Post  gwennifer on 3/2/2012, 12:11 pm

@Lavender Debs wrote:
@Furbalsmom wrote:...snip... totally undeserved...

I have germinated two types of broccoli, cauliflower, kohlrabi, onions and two types of lettuce, ...snip... I started many, many too many and will donate some seedlings to the Master Gardener in charge of our community garden. Does anyone else think they could use 32 Calabrese broccoli and 12 Veronica broccoli for a family of two or even 18 Parris Island Coos Romaine and 18 Frizzy Headed Drunken Woman butterhead lettuces? There are 24 bunching onion seedlings, basil, parsley and stevia started. The Mammoth Melting and Super Sugar Snap peas were planted outside a few days ago before the horrendous rains but the seeds swelled up and rose to the surface of the cold soil. I have pushed them back in and recovered them with MM. Hopefully they will stay where they were planted this time.

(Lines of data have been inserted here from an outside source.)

-- ==== Sys2Proof/Machine/Display.lean ====
section
/-! DEFINITION. The display instructions: the meanings of 44_display.md. -/

namespace Sys2Proof.Machine

/-- `00E0` (R193). -/
def execCls (s : State) : Host.Outcome State Fault Refusal :=
  complete s fun t => t.setFb FrameBuffer.clear

/-- `Dxyn` (R194): V[x], V[y] and I are sampled and all sprite addresses checked before VF or any pixel is written. -/
def execDrw (x y : Reg) (n : Nat) (s : State) : Host.Outcome State Fault Refusal :=
  attempt (.drw x y n) s fun t =>
    match t.readBlock t.dataBase n with
    | .error r => .error r
    | .ok rows =>
      let d := t.fb.draw (t.reg x).toNat (t.reg y).toNat rows
      .ok ((t.setFb d.1).setReg VF (collisionFlag d.2))

end Sys2Proof.Machine
end

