-- ==== Sys2Proof/Certificates/Slice0/Obligations.lean ====
section
/-! DEFINITION. The statements for the provers. Each docstring names the rules of spec/ it formalises; a decision of
92_eei_decisions.md a statement rests on is named there as D<n>, a choice of the model as log <n>. -/

open Sys2Proof Sys2Proof.Machine

/-! ## Encoding -/

/-- Decode and encode agree on every well-formed instruction, whatever bytes follow (30_encoding.md sections 2 and 3,
20_memory.md section 2): no bit of an encoding is dropped. -/
def Obligations.EncodedBytesDecodeBack : Prop :=
  ∀ (i : Instr) (rest : List Byte), i.wellFormed = true → decodeBytes (encodeBytes i ++ rest) = .ok (i, rest)

/-- The word of a decoded instruction is the word it was decoded from, so the word a raise latches in FOPC is the word
fetched (log 12), and the decoder gives well-formed instructions only. -/
def Obligations.DecodedWordEncodesBack : Prop :=
  ∀ (w : Word) (i : Instr), decodeWord w = .ok i → encode i = w ∧ i.wellFormed = true

/-- R100, R94: a word is the instruction of a row exactly when (w AND mask) = match, with the fields cut out as R94 says,
and it is unknown exactly when no row matches. -/
def Obligations.DecoderFollowsOpcodeTable : Prop :=
  (∀ (w : Word) (i : Instr), decodeWord w = .ok i ↔
    ∃ row ∈ opcodeRows, w &&& row.mask = row.value ∧ row.instr w = i) ∧
  (∀ w : Word, (∃ r, decodeWord w = .error r) ↔ ∀ row ∈ opcodeRows, w &&& row.mask ≠ row.value)

/-- A few words written out from the patterns of R100, one of each format, and three unknown ones (R104). -/
def Obligations.SampleWordsDecode : Prop :=
  decodeWord 0b0000000011101110 = .ok .ret ∧
  decodeWord 0b0010001000010000 = .ok (.call 0x210) ∧
  decodeWord 0b0110101000101100 = .ok (.ldImm 0xA 0x2C) ∧
  decodeWord 0b1000000100100111 = .ok (.subnReg 1 2) ∧
  decodeWord 0b1101000000010010 = .ok (.drw 0 1 2) ∧
  decodeWord 0b1111001001010101 = .ok (.stRegs 2) ∧
  decodeWord 0b0101000100100001 = .error (.unknownOpcode 0x5121) ∧
  decodeWord 0b1000000000001000 = .error (.unknownOpcode 0x8008) ∧
  decodeWord 0b0000000000000000 = .error (.unknownOpcode 0x0000)

/-! ## Fetch and step -/

/-- R61: the byte at the lower address holds bits 15 to 8 of the word, the byte at the higher address bits 7 to 0, at
every address, even or odd. -/
def Obligations.FetchIsBigEndian : Prop :=
  ∀ s : State, s.pc.toNat + 1 < s.cfg.memSize →
    ∃ w, s.fetch = .ok w ∧ w.toNat = 256 * (s.byteAt s.pc.toNat).toNat + (s.byteAt (s.pc.toNat + 1)).toNat

/-- A step in which the two bytes at pc decode to `i` is `exec i` at that state, followed by what the tick does after a
sub-step, `afterSubStep` (40_step_and_tick.md sections 2 and 3); what that is, `AfterSubStepMovesTheTick` says. -/
def Obligations.StepRunsTheDecodedInstruction : Prop :=
  ∀ (s : State) (i : Instr) (rest : List Byte), s.mode = .running → s.pc.toNat + 1 < s.cfg.memSize →
    decodeBytes (s.bytesFrom s.pc.toNat 2) = .ok (i, rest) →
    (∀ t, exec i s = .next t → step s = .next t.afterSubStep) ∧
    (∀ r, exec i s = .fault r → step s = .fault r) ∧
    (∀ r, exec i s = .refused r → step s = .refused r)

/-- What `afterSubStep` adds (40_step_and_tick.md R127, R130; logs 9, 11): a raise ends the tick and nothing else; below
IPT only the position moves; at IPT the timer update, FRAME_READY and the next tick's KEYS. -/
def Obligations.AfterSubStepMovesTheTick : Prop :=
  ∀ s : State,
    (s.mode = .faulted → s.afterSubStep = { s with phase := 0, stage := .ticking }) ∧
    (s.mode ≠ .faulted → s.phase + 1 < s.cfg.ipt →
      s.afterSubStep = { s with phase := s.phase + 1, stage := .ticking }) ∧
    (s.mode ≠ .faulted → s.cfg.ipt ≤ s.phase + 1 →
      s.afterSubStep = { s with
        DT := s.afterSubStep.DT, ST := s.afterSubStep.ST, phase := 0, frames := s.frames + 1,
        tickNo := s.tickNo + 1, keyTape := s.keyTape.tail, stage := .ticking } ∧
      (s.mode = .running → s.afterSubStep.DT.toNat = s.DT.toNat - 1 ∧ s.afterSubStep.ST.toNat = s.ST.toNat - 1) ∧
      (s.mode = .blockedOnKey → s.afterSubStep.DT = s.DT ∧ s.afterSubStep.ST = s.ST))

/-- R105: an unknown opcode appends one record (A, w) to DIAG, leaves pc at (A + 2) mod 65536, changes nothing else, is
no fatal condition and uses up one sub-step. -/
def Obligations.UnknownOpcodeIsReportedAndSkipped : Prop :=
  ∀ (s : State) (w : Word), s.mode = .running → s.fetch = .ok w → (∃ r, decodeWord w = .error r) →
    ∃ t, step s = .next t.afterSubStep ∧ t.pc.toNat = (s.pc.toNat + 2) % 65536 ∧ t.diag = s.diag ++ [⟨s.pc, w⟩] ∧
      t = { s with pc := t.pc, diag := t.diag } ∧ SameMemory s t ∧ t.mode = .running ∧
      (s.phase + 1 < s.cfg.ipt → t.afterSubStep.phase = s.phase + 1)

/-- A fetch whose second byte is out of range is fatal: FETCH_OOR, FPC = pc, FOPC = 0, nothing else changed
(20_memory.md section 2; the form of the fault is the spec's decision D7, the absence of a wrap its D14). -/
def Obligations.FailedFetchIsFatal : Prop :=
  ∀ s : State, s.mode = .running → s.cfg.memSize ≤ s.pc.toNat + 1 →
    ∃ t, subStep s = .next t ∧ step s = .next t.afterSubStep ∧
      t = { s with mode := .faulted, fcause := .fetchOor, fpc := s.pc, fopc := 0 } ∧ SameMemory s t

/-- The wake: blocked with a key down, the sub-step writes the least pressed key's code to V[KEYDEST], sets MODE to
Running and is then the sub-step of that state, its fault included (40_step_and_tick.md section 2; that the wake is kept
when the instruction after it faults is the spec's decision D29). -/
def Obligations.WakeCapturesTheLeastKeyAndGoesOn : Prop :=
  ∀ s : State, s.mode = .blockedOnKey → s.keys ≠ 0 →
    ∃ k w, k < 16 ∧ s.keys.getLsbD k = true ∧ (∀ j < k, s.keys.getLsbD j = false) ∧
      w.mode = .running ∧ (w.reg s.keydest).toNat = k ∧ SameRegsExcept [s.keydest] s w ∧
      w = { s with V := w.V, mode := .running } ∧ SameMemory s w ∧
      subStep s = subStep w ∧ step s = step w

/-- While no key is pressed a blocked tick changes nothing of the hardware's state, the timers included; FRAME_READY is
still signalled (45_keys_timers.md section 1, 40_step_and_tick.md section 3). -/
def Obligations.BlockedTickIsIdle : Prop :=
  ∀ s : State, s.mode = .blockedOnKey → s.keys = 0 →
    step s = .next s.afterSubStep ∧
    tick s = .next { s with
      phase := 0, frames := s.frames + 1, tickNo := s.tickNo + 1, keyTape := s.keyTape.tail, stage := .ticking }
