theorem subSteps_next_exists (k : Nat) (s : State) : ∃ t, subSteps k s = .next t := by
  induction k generalizing s with
  | zero => exact ⟨s, rfl⟩
  | succ k ih =>
    obtain ⟨u, hSubStep⟩ := subStep_next_exists s
    by_cases hMode : u.mode = .faulted
    · exact ⟨u, subSteps_of_faulted hSubStep hMode⟩
    · rw [subSteps_of_not_faulted hSubStep hMode]
      exact ih u

theorem subSteps_at {k : Nat} {s t : State} (p : Nat) (g : HostStage) (h : subSteps k s = .next t) :
    subSteps k (s.at p g) = .next (t.at p g) := by
  induction k generalizing s with
  | zero => cases h; rfl
  | succ k ih =>
    obtain ⟨u, hSubStep⟩ := subStep_next_exists s
    have hSubStepAt := subStep_at p g hSubStep
    by_cases hMode : u.mode = .faulted
    · rw [subSteps_of_faulted hSubStep hMode] at h
      cases h
      exact subSteps_of_faulted hSubStepAt hMode
    · rw [subSteps_of_not_faulted hSubStep hMode] at h
      rw [subSteps_of_not_faulted hSubStepAt hMode]
      exact ih h

theorem subSteps_frames {k : Nat} {s t : State} (h : subSteps k s = .next t) : t.frames = s.frames := by
  induction k generalizing s with
  | zero => cases h; rfl
  | succ k ih =>
    obtain ⟨u, hSubStep⟩ := subStep_next_exists s
    obtain ⟨_, _, _, _, _, hFrames, _⟩ := subStep_kept hSubStep
    by_cases hMode : u.mode = .faulted
    · rw [subSteps_of_faulted hSubStep hMode] at h
      cases h
      exact hFrames
    · rw [subSteps_of_not_faulted hSubStep hMode] at h
      exact (ih h).trans hFrames

theorem tick_of_subSteps {s t : State} (hMode : s.mode ≠ .faulted) (h : subSteps s.cfg.ipt s = .next t) :
    tick s = .next t.finishTick := by
  simp [tick, hMode, h, State.finishTick]

theorem tick_of_faulted {s : State} (h : s.mode = .faulted) : tick s = .next s := by simp [tick, h]

/-- Settles O12: both the step and the tick look at MODE first. -/
theorem faultedMachineStaysPut : Obligations.FaultedMachineStaysPut := fun s hFaulted =>
  ⟨step_faulted hFaulted, tick_of_faulted hFaulted, by simp [State.fatal, hFaulted]⟩

/-! ### IPT steps are one tick -/

theorem run_of_faulted {s : State} (k : Nat) (h : s.mode = .faulted) : Sys2Proof.core.run k s = .next s := by
  induction k with
  | zero => exact run_zero s
  | succ k ih => rw [run_succ k s s (step_faulted h), ih]

/-- The steps that are left of a tick, one at least, answer what the loop's sub-steps left of it and the end of the tick
answer. The steps move the position and the loop does not, which `subSteps_at` makes up for. -/
theorem run_eq_finishTick (k : Nat) {s t : State} (hMode : s.mode ≠ .faulted) (hLeft : s.phase + (k + 1) = s.cfg.ipt)
    (h : subSteps (k + 1) s = .next t) : Sys2Proof.core.run (k + 1) s = .next t.finishTick := by
  induction k generalizing s t with
  | zero =>
    obtain ⟨u, hSubStep⟩ := subStep_next_exists s
    obtain ⟨hCfg, _, _, _, hPhase, _, _⟩ := subStep_kept hSubStep
    rw [run_succ _ _ _ (step_of_subStep hMode hSubStep), run_zero]
    by_cases hu : u.mode = .faulted
    · rw [subSteps_of_faulted hSubStep hu] at h
      cases h
      rw [State.afterSubStep_of_faulted hu, State.finishTick_of_faulted hu]
    · rw [subSteps_of_not_faulted hSubStep hu] at h
      cases h
      rw [State.afterSubStep_of_ipt_le hu (by rw [hCfg, hPhase]; omega), State.finishTick_of_not_faulted hu]
  | succ k ih =>
    obtain ⟨u, hSubStep⟩ := subStep_next_exists s
    obtain ⟨hCfg, _, _, _, hPhase, _, _⟩ := subStep_kept hSubStep
    rw [run_succ _ _ _ (step_of_subStep hMode hSubStep)]
    by_cases hu : u.mode = .faulted
    · rw [subSteps_of_faulted hSubStep hu] at h
      cases h
      rw [run_of_faulted _ (by simpa using hu), State.afterSubStep_of_faulted hu, State.finishTick_of_faulted hu]
    · rw [subSteps_of_not_faulted hSubStep hu] at h
      have hAfter : u.afterSubStep = u.at (u.phase + 1) .ticking :=
        State.afterSubStep_of_phase_lt hu (by rw [hCfg, hPhase]; omega)
      have hLeft' : (u.at (u.phase + 1) .ticking).phase + (k + 1) = (u.at (u.phase + 1) .ticking).cfg.ipt := by
        rw [State.at_phase, State.at_cfg, hCfg, hPhase]
        omega
      rw [hAfter, ← State.finishTick_at t (u.phase + 1) .ticking]
      exact ih hu hLeft' (subSteps_at (u.phase + 1) .ticking h)

/-- Settles O13: `run_eq_finishTick` from the start of the tick; a Faulted machine stays as it is in both. -/
theorem iptStepsAreOneTick : Obligations.IptStepsAreOneTick := by
  intro s hIpt hPhase
  by_cases hMode : s.mode = .faulted
  · exact (run_of_faulted _ hMode).trans (tick_of_faulted hMode).symm
  · obtain ⟨t, hSubSteps⟩ := subSteps_next_exists s.cfg.ipt s
    obtain ⟨k, hk⟩ : ∃ k, s.cfg.ipt = k + 1 := Nat.exists_eq_add_of_le' hIpt
    rw [tick_of_subSteps hMode hSubSteps]
    rw [hk] at hSubSteps ⊢
    exact run_eq_finishTick k hMode (by omega) hSubSteps

/-! ### FRAME_READY and the blocked tick -/

/-- Settles O15: the loop keeps the count of signals (`subSteps_frames`); the end of a tick adds one, a raise none. -/
theorem frameReadyOncePerTick : Obligations.FrameReadyOncePerTick := by
  intro s t hMode hTick
  obtain ⟨u, hSubSteps⟩ := subSteps_next_exists s.cfg.ipt s
  have hFrames := subSteps_frames hSubSteps
  rw [tick_of_subSteps hMode hSubSteps] at hTick
  cases hTick
  rw [State.finishTick_mode]
  refine ⟨fun hu => ?_, fun hu => ?_⟩
  · simp [State.finishTick_of_not_faulted hu, State.frameReady, hFrames]
  · simp [State.finishTick_of_faulted hu, State.frameReady, hFrames]

theorem subSteps_of_blocked_none {s : State} (k : Nat) (hBlocked : s.mode = .blockedOnKey) (hKeys : s.keys = 0) :
    subSteps k s = .next s := by
  induction k with
  | zero => rfl
  | succ k ih => rw [subSteps_of_not_faulted (subStep_of_blocked_none hBlocked hKeys) (by simp [hBlocked]), ih]

theorem State.endTick_of_not_running {s : State} (h : s.mode ≠ .running) :
    s.endTick = { s with
      phase := 0, frames := s.frames + 1, tickNo := s.tickNo + 1, keyTape := s.keyTape.tail, stage := .ticking } := by
  simp [endTick, timerUpdate, h]

/-- Settles O11: every sub-step is idle (`subStep_of_blocked_none`), and the end of a tick that is not Running keeps the
timers (`State.endTick_of_not_running`). -/
theorem blockedTickIsIdle : Obligations.BlockedTickIsIdle := by
  intro s hBlocked hKeys
  have hMode : s.mode ≠ .faulted := by simp [hBlocked]
  refine ⟨step_of_subStep hMode (subStep_of_blocked_none hBlocked hKeys), ?_⟩
  rw [tick_of_subSteps hMode (subSteps_of_blocked_none _ hBlocked hKeys), State.finishTick_of_not_faulted hMode,
    State.endTick_of_not_running (by simp [hBlocked])]

/-! ### KEYS inside a tick (70_reset_and_hazards.md section 3) -/

theorem State.keys_congr {s t : State} (hTape : t.keyTape = s.keyTape) (hTickNo : t.tickNo = s.tickNo) :
    t.keys = s.keys := by
  simp only [keys, hTape, hTickNo]

theorem State.keys_afterSubStep {s : State} (h : s.afterSubStep.phase ≠ 0) : s.afterSubStep.keys = s.keys := by
  by_cases hMode : s.mode = .faulted
  · simp [afterSubStep_of_faulted hMode] at h
  by_cases hPhase : s.phase + 1 < s.cfg.ipt
  · rw [afterSubStep_of_phase_lt hMode hPhase]
    rfl
  · simp [afterSubStep_of_ipt_le hMode (Nat.not_lt.1 hPhase)] at h

/-- Settles O25: no sub-step writes the tape or the tick's number (`subStep_kept`), and `afterSubStep` moves them only
when it sets the position to 0. -/
theorem keysConstantDuringTick : Obligations.KeysConstantDuringTick := by
  intro s t hStep hPhase
  obtain ⟨_, rfl⟩ | ⟨_, u, hSubStep, rfl⟩ := step_cases hStep
  · rfl
  · obtain ⟨_, _, hTape, hTickNo, _⟩ := subStep_kept hSubStep
    exact (State.keys_afterSubStep hPhase).trans (State.keys_congr hTape hTickNo)

/-! ### A step that faults (60_exceptions.md section 4) -/

/-- A sub-step from Running into Faulted took a fatal condition: of the fetch with FOPC = 0, or of the instruction fetched
with its word. -/
theorem fetchExecute_faulted_cases {s t : State} (hRunning : s.mode = .running) (h : fetchExecute s = .next t)
    (hFaulted : t.mode = .faulted) :
    (s.cfg.memSize ≤ s.pc.toNat + 1 ∧ t = s.takeFatal (.fetchOor s.pc.toNat) 0) ∨
      ∃ w r, s.fetch = .ok w ∧ r.cause ≠ .fetchOor ∧ t = s.takeFatal r w := by
  rcases fetchExecute_cases h with ⟨hRange, rfl⟩ | ⟨w, r, _, _, rfl⟩ | ⟨w, i, hFetch, hDecode, hExec⟩
  · exact .inl ⟨hRange, rfl⟩
  · simp [hRunning] at hFaulted
  · rcases exec_followsTable hExec with ⟨_, hCompleted⟩ | ⟨r, _, hCause, rfl⟩
    · exact absurd hFaulted (hCompleted.frame.mode_ne_faulted (by simp [hRunning]))
    · exact .inr ⟨w, r, hFetch, hCause, by rw [encode_of_decodeWord hDecode]⟩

I tried to stop, but I am still impressed.

Let me know how your peas do. Mine did the same thing and after I pushed them back down I started to worry that I might have snapped their little roots. I have not seen them since giving them their rude reception.

I agree! Impressive!

Hmmmm, both of you had your peas float up? I ran outside this morning because I thought I spotted sprouts. I planted peas and radishes in the same square. The radishes had indeed sprouted and since I was peering at that square so closely, I suspect I would have noticed at that point if the peas had floated up... Razz I guess they're still down there. The germination time and temperature for the radishes seems to be spot on with the planting chart in Mel's book on page 252. Which means I should see those peas sprout in a another week. We shall see! It's exciting.

Soooo, the planting chart in the OP says to start bulb onions indoors this month. Does that mean from seeds or from sets? I noticed y'all already started your seeds last month apparently.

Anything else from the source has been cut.